In vitro comparison of three different chimeric receptor-modified effector T-cell populations for leukemia cell therapy.

The identification of the optimal T-cell effector subtype is a crucial issue for adoptive cell therapy with chimeric receptor-modified T cells. The ideal T cell population must be able to home toward tumor site, exert prolonged antitumoral activity, and display minimal toxicity against normal tissues.
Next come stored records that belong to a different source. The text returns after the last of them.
-- ==== Sys2Proof/Proofs/StaleOffers.lean ====
section
/-! PROOFS. The offer that stands on the input port when a run starts (70_reset_and_hazards R135): the engine takes it
once no request is left, and a host that keeps its input discipline leaves none (93_implementation_defined row 21;
log 28). -/

namespace Sys2Proof.Machine

variable {s t : State} {r : Request} {rest : List Request} {i : Instr}

/-! ### No stale offer -/

/-- Outside RUNNING neither STEP is enabled (45_step R98). -/
theorem inReady_of_not_running (h : s.runState ≠ .running) : inReady s = false := by
  cases hport : s.inPort with
  | nothing => exact inReady_of_nothing hport
  | sample d => rw [inReady_of_sample hport, takeEnabled_eq_false_iff]; exact fun henabled => h henabled.1
  | endOfInput => rw [inReady_of_endOfInput hport, Bool.eq_false_iff]; exact mt (endEnabled_iff s).1 h

/-- The run state adds nothing: outside RUNNING `in_ready` is low anyway. -/
theorem noStaleOffer_iff (s : State) : NoStaleOffer s ↔ inReady s = false :=
  ⟨fun h => (em (s.runState = .running)).elim h inReady_of_not_running, fun h _ => h⟩

theorem noStaleOffer_of_not_running (h : s.runState ≠ .running) : NoStaleOffer s := fun hr => absurd hr h

theorem noStaleOffer_of_nothing (h : s.inPort = .nothing) : NoStaleOffer s := fun _ => inReady_of_nothing h

/-! ### The taking of a request -/

/-- Only a STREAM word moves the port signals. -/
theorem noStaleOffer_takeRequest (h : NoStaleOffer s) (hr : ∀ sel d b, r ≠ .stream sel d b) :
    NoStaleOffer (takeRequest r rest s) := by
  rw [takeRequest_of_not_stream s rest hr]
  exact h

/-- A STREAM word that selects no operation leaves nothing on the port: 00 offers nothing, and 11 makes no offer. -/
theorem noStaleOffer_takeRequest_of_error {e : DecodeError} (h : NoStaleOffer s) (hd : decode r = .error e) :
    NoStaleOffer (takeRequest r rest s) := by
  obtain ⟨rfl, -⟩ | ⟨⟨d, b, rfl⟩, -⟩ | ⟨⟨d, b, rfl⟩, -⟩ | ⟨⟨slot, w, rfl, -⟩, -⟩ := (decode_eq_error_iff r).1 hd
  · exact noStaleOffer_takeRequest h nofun
  · exact noStaleOffer_of_nothing rfl
  · exact noStaleOffer_of_nothing rfl
  · exact noStaleOffer_takeRequest h nofun

theorem decode_stream_eq_ok {sel : BitVec 2} {d : BitVec 32} {ready : Bool}
    (h : decode (.stream sel d ready) = .ok i) :
    (sel = 0b01#2 ∧ i = .stepEnd) ∨ (sel = 0b10#2 ∧ i = .stepTake d) := by
  have levels (x : BitVec 2) : x = 0b00#2 ∨ x = 0b01#2 ∨ x = 0b10#2 ∨ x = 0b11#2 := by revert x; decide
  rcases levels sel with rfl | rfl | rfl | rfl <;> cases h
  · exact .inl ⟨rfl, rfl⟩
  · exact .inr ⟨rfl, rfl⟩

/-! ### The operations -/

/-- The sample STEP.TAKE answers is consumed, or it waits, and then nothing can take it. -/
theorem noStaleOffer_of_exec_stepTake {d : BitVec 32} (hport : s.inPort = .sample d)
    (h : exec (.stepTake d) s = .next t) : NoStaleOffer t := by
  cases henabled : takeEnabled s with
  | true =>
    cases (exec_stepTake_of_enabled henabled d).symm.trans h
    exact noStaleOffer_of_nothing (endStep_inPort _)
  | false =>
    cases (exec_stepTake_of_not_enabled henabled d).symm.trans h
    exact (noStaleOffer_iff s).2 ((inReady_of_sample hport).trans henabled)

/-- After STEP.END there is no run. -/
theorem noStaleOffer_of_exec_stepEnd (h : exec .stepEnd s = .next t) : NoStaleOffer t := by
  by_cases hr : s.runState = .running
  · cases (exec_stepEnd_of_running hr).symm.trans h
    exact noStaleOffer_of_nothing (endStep_inPort _)
  · cases (exec_stepEnd_of_not_running hr).symm.trans h
    exact noStaleOffer_of_not_running hr

/-- The STEP of a STREAM word answers the offer which that word makes, whatever stood on the port before. -/
theorem noStaleOffer_of_exec_stream {sel : BitVec 2} {d : BitVec 32} {ready : Bool}
    (hd : decode (.stream sel d ready) = .ok i)
    (h : exec i (takeRequest (.stream sel d ready) rest s) = .next t) : NoStaleOffer t := by
  obtain ⟨-, rfl⟩ | ⟨rfl, rfl⟩ := decode_stream_eq_ok hd
  · exact noStaleOffer_of_exec_stepEnd h
  · exact noStaleOffer_of_exec_stepTake rfl h

/-- START alone can turn a standing offer into a stale one, and it does so only when it begins a run. -/
theorem HostEffect.noStaleOffer (h : HostEffect s i t) (hs : NoStaleOffer s)
    (hstart : isStart i = true → s.runState = .running ∨ s.inPort = .nothing) : NoStaleOffer t := by
  cases h with
  | unchanged => exact hs
  | reset => exact noStaleOffer_of_not_running (by simp)
  | start hi =>
    obtain hr | hport := hstart hi
    · rwa [startRun_of_running hr]
    · have hkeeps := ((HostEffect.start (s := s) (i := .start) rfl).keeps_port nofun nofun).1
      exact noStaleOffer_of_nothing (hkeeps.trans hport)
  | write r d hr => exact noStaleOffer_of_not_running (by rwa [writeParam_runState])
  | read => exact hs
  | take d | endOfInput => exact noStaleOffer_of_nothing (endStep_inPort _)

/-! ### The host's input discipline -/

theorem keepsInputDiscipline_iff (hp : s.pending = r :: rest) (hd : decode r = .ok i) :
    keepsInputDiscipline s = true ↔ (isStart i = true → s.runState = .running ∨ s.inPort = .nothing) := by
  unfold keepsInputDiscipline
  rw [hp]
  cases hi : isStart i <;> simp [hd, hi]

/-- A request that selects an operation: a STREAM word by the offer it makes, every other word by its effect. -/
theorem noStaleOffer_of_exec_request (hp : s.pending = r :: rest) (hr : isHostRequest r = true)
    (hd : decode r = .ok i) (hdisc : keepsInputDiscipline s = true) (hs : NoStaleOffer s)
    (h : exec i (takeRequest r rest s) = .next t) : NoStaleOffer t := by
  by_cases hstream : ∃ sel d b, r = .stream sel d b
  · obtain ⟨sel, d, b, rfl⟩ := hstream
    exact noStaleOffer_of_exec_stream hd h
  · have hne (sel d b) : r ≠ .stream sel d b := fun heq => hstream ⟨sel, d, b, heq⟩
    refine (exec_hostEffect (isHostOp_of_decode hr hd) h).noStaleOffer (noStaleOffer_takeRequest hs hne) ?_
    rw [takeRequest_of_not_stream s rest hne]
    exact (keepsInputDiscipline_iff hp hd).1 hdisc

theorem step_eq_of_noStaleOffer (hs : NoStaleOffer s) (hp : s.pending = []) : step s = .next s := by
  rw [step_of_no_request hp, engineStep_waits ((noStaleOffer_iff s).1 hs)]

/-! ### A START with an offer on the port -/

/-- A START accepted as the one request leaves the port as it is, and no request stands before the engine's turn. -/
theorem step_of_accepted_start (hp : s.pending = [.cmd 1]) (hr : s.runState ≠ .running) (hm : checkMask s = 0)
    (hlen : s.sampleLength ≠ 0) :
    ∃ t, step s = .next t ∧ t.runState = .running ∧ t.inPort = s.inPort ∧ t.outReady = s.outReady ∧
      t.pending = [] ∧ t.out = [] ∧ t.received = s.received ∧ t.index = 0 := by
  refine ⟨startRun { s with pending := [] }, step_of_decode_ok hp rfl, ?_⟩
  rw [startRun_of_accepted (s := { s with pending := [] }) hr hm, if_neg hlen]
  exact ⟨rfl, rfl, rfl, rfl, rfl, rfl, rfl⟩

/-- The engine by itself takes a standing sample when the host can accept the result. -/
theorem step_takes_standing_sample {d : BitVec 32} (hp : s.pending = []) (hport : s.inPort = .sample d)
    (henabled : takeEnabled s = true) :
    ∃ t v, step s = .next t ∧ t.out = s.out ++ [v] ∧ t.received = s.received ++ [v] ∧ t.index = s.index + 1 ∧
      t.inPort = .nothing := by
  have htake : step s = exec (.stepTake d) s := by rw [step_of_no_request hp, engineStep, hport]; rfl
  obtain ⟨p, c, v, -, -, heq⟩ := takeStep_eq d s
  rw [htake, exec_stepTake_of_enabled henabled, heq]
  exact ⟨_, v, rfl, rfl, rfl, rfl, rfl⟩

/-- The engine by itself ends a run on a standing end. -/
theorem step_takes_standing_end (hp : s.pending = []) (hport : s.inPort = .endOfInput) (hr : s.runState = .running) :
    ∃ t, step s = .next t ∧ t.runState = .done ∧ t.truncated = true ∧ t.out = s.out := by
  have hend : step s = exec .stepEnd s := by rw [step_of_no_request hp, engineStep, hport]; rfl
  obtain ⟨p, c, heq⟩ := endOfInputStep_eq s
  rw [hend, exec_stepEnd_of_running hr, heq]
  exact ⟨_, rfl, rfl, rfl, rfl⟩

end Sys2Proof.Machine

namespace Sys2Proof.Proofs

open Sys2Proof Sys2Proof.Machine

/-- Settles O48: by `inReady` the engine waits; a request that selects an operation keeps the invariant under the host's
discipline, and one that selects none leaves nothing new on the port. -/
theorem disciplinedHostLeavesNoStaleOffer : Obligations.DisciplinedHostLeavesNoStaleOffer := by
  refine ⟨fun s t hhost hdisc hs hstep => ?_, fun s => step_eq_of_noStaleOffer⟩
  obtain ⟨hp, -⟩ | ⟨r, rest, i, hp, hd, heq⟩ | ⟨r, rest, e, -, hd, heq⟩ := step_cases s
  · cases (step_eq_of_noStaleOffer hs hp).symm.trans hstep
    exact hs
  · exact noStaleOffer_of_exec_request hp (isHostRequest_of_hostDriven hhost hp) hd hdisc hs (heq.symm.trans hstep)
  · rw [eq_of_rejectRequest (heq.symm.trans hstep)]
    exact noStaleOffer_takeRequest_of_error hs hd

/-- Settles O20: START leaves the offer on the port of an empty run, and the engine's own step takes it. -/
theorem staleOfferIsPendingInTheNextRun : Obligations.StaleOfferIsPendingInTheNextRun := by
  intro s hp hr hm hlen
  obtain ⟨t, hstep, hrun, hport, hready, hpending, hout, hreceived, hindex⟩ := step_of_accepted_start hp hr hm hlen
  refine ⟨fun d hsample hcan => ?_, fun hend => ?_⟩
  · have henabled := (takeEnabled_iff t).2 ⟨hrun, hready.trans hcan⟩
    obtain ⟨u, v, htake, hout', hreceived', hindex', hport'⟩ :=
      step_takes_standing_sample hpending (hport.trans hsample) henabled
    exact ⟨t, u, v, hstep, hrun, hport.trans hsample, htake, by rw [hout', hout]; rfl, by rw [hreceived', hreceived],
      by rw [hindex', hindex]; rfl, hport'⟩
  · obtain ⟨u, htake, hdone, htrunc, hout'⟩ := step_takes_standing_end hpending (hport.trans hend) hrun
    exact ⟨t, u, hstep, hrun, hport.trans hend, htake, hdone, htrunc, hout'.trans hout⟩

end Sys2Proof.Proofs
end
Therefore, we characterized the in vitro antitumoral properties of three effector T-cell populations: Epstein-Barr virus-specific cytotoxic T lymphocytes (EBV-CTLs), cytokine-induced killer (CIK) cells, and γ₉δ₂ T (GDT) cells, after transduction with a chimeric receptor specific for the CD33 antigen, broadly expressed on acute myeloid leukemia cells. EBV-CTLs, CIK, and GDT cells were generated and transduced with high efficiency with a retroviral vector coding for an anti-CD33-ζ chimeric receptor without alterations of their native phenotype. Anti-CD33-ζ chimeric receptor-redirected T cells displayed analogous in vitro chemotactic activity toward CXCL12. In addition, anti-CD33-ζ chimeric receptor-expressing EBV-CTLs, CIK, and GDT cells showed potent and similar cytotoxicity against several CD33⁺ leukemic targets both in short-term 4-hours-⁵¹chromium-release assays (mean killing vs primary leukemic cells at effector:target ratio of 5:1; 50%, 61%, and 50% for EBV-CTLs, CIK, and GDT cells, respectively) and in long-term assays, where they were cocultured with leukemic cells for 6 days on stromal mesenchymal cells (mean survival of primary leukemic cells at effector:target ratio of 1:100; 18%, 16%, and 29% for EBV-CTLs, CIK, and GDT cells, respectively). Moreover, all effector cells acquired consistent capability to proliferate in vitro after contact with CD33⁺ cells and to release high and comparable levels of immunostimulatory cytokines, while secreting similar low amount of immunoregulatory cytokines as the unmanipulated counterpart. Our results indicate that expression of an anti-CD33-ζ chimeric receptor potently and similarly increase the antileukemic functions of different effector T-cell subtypes, underlying the impossibility to identify a more potent T-cell population through in vitro analysis, and consistently with recent observations that have emerged from clinical trials with chimeric receptor-modified T cells, suggesting the need to perform such type of studies in the human setting.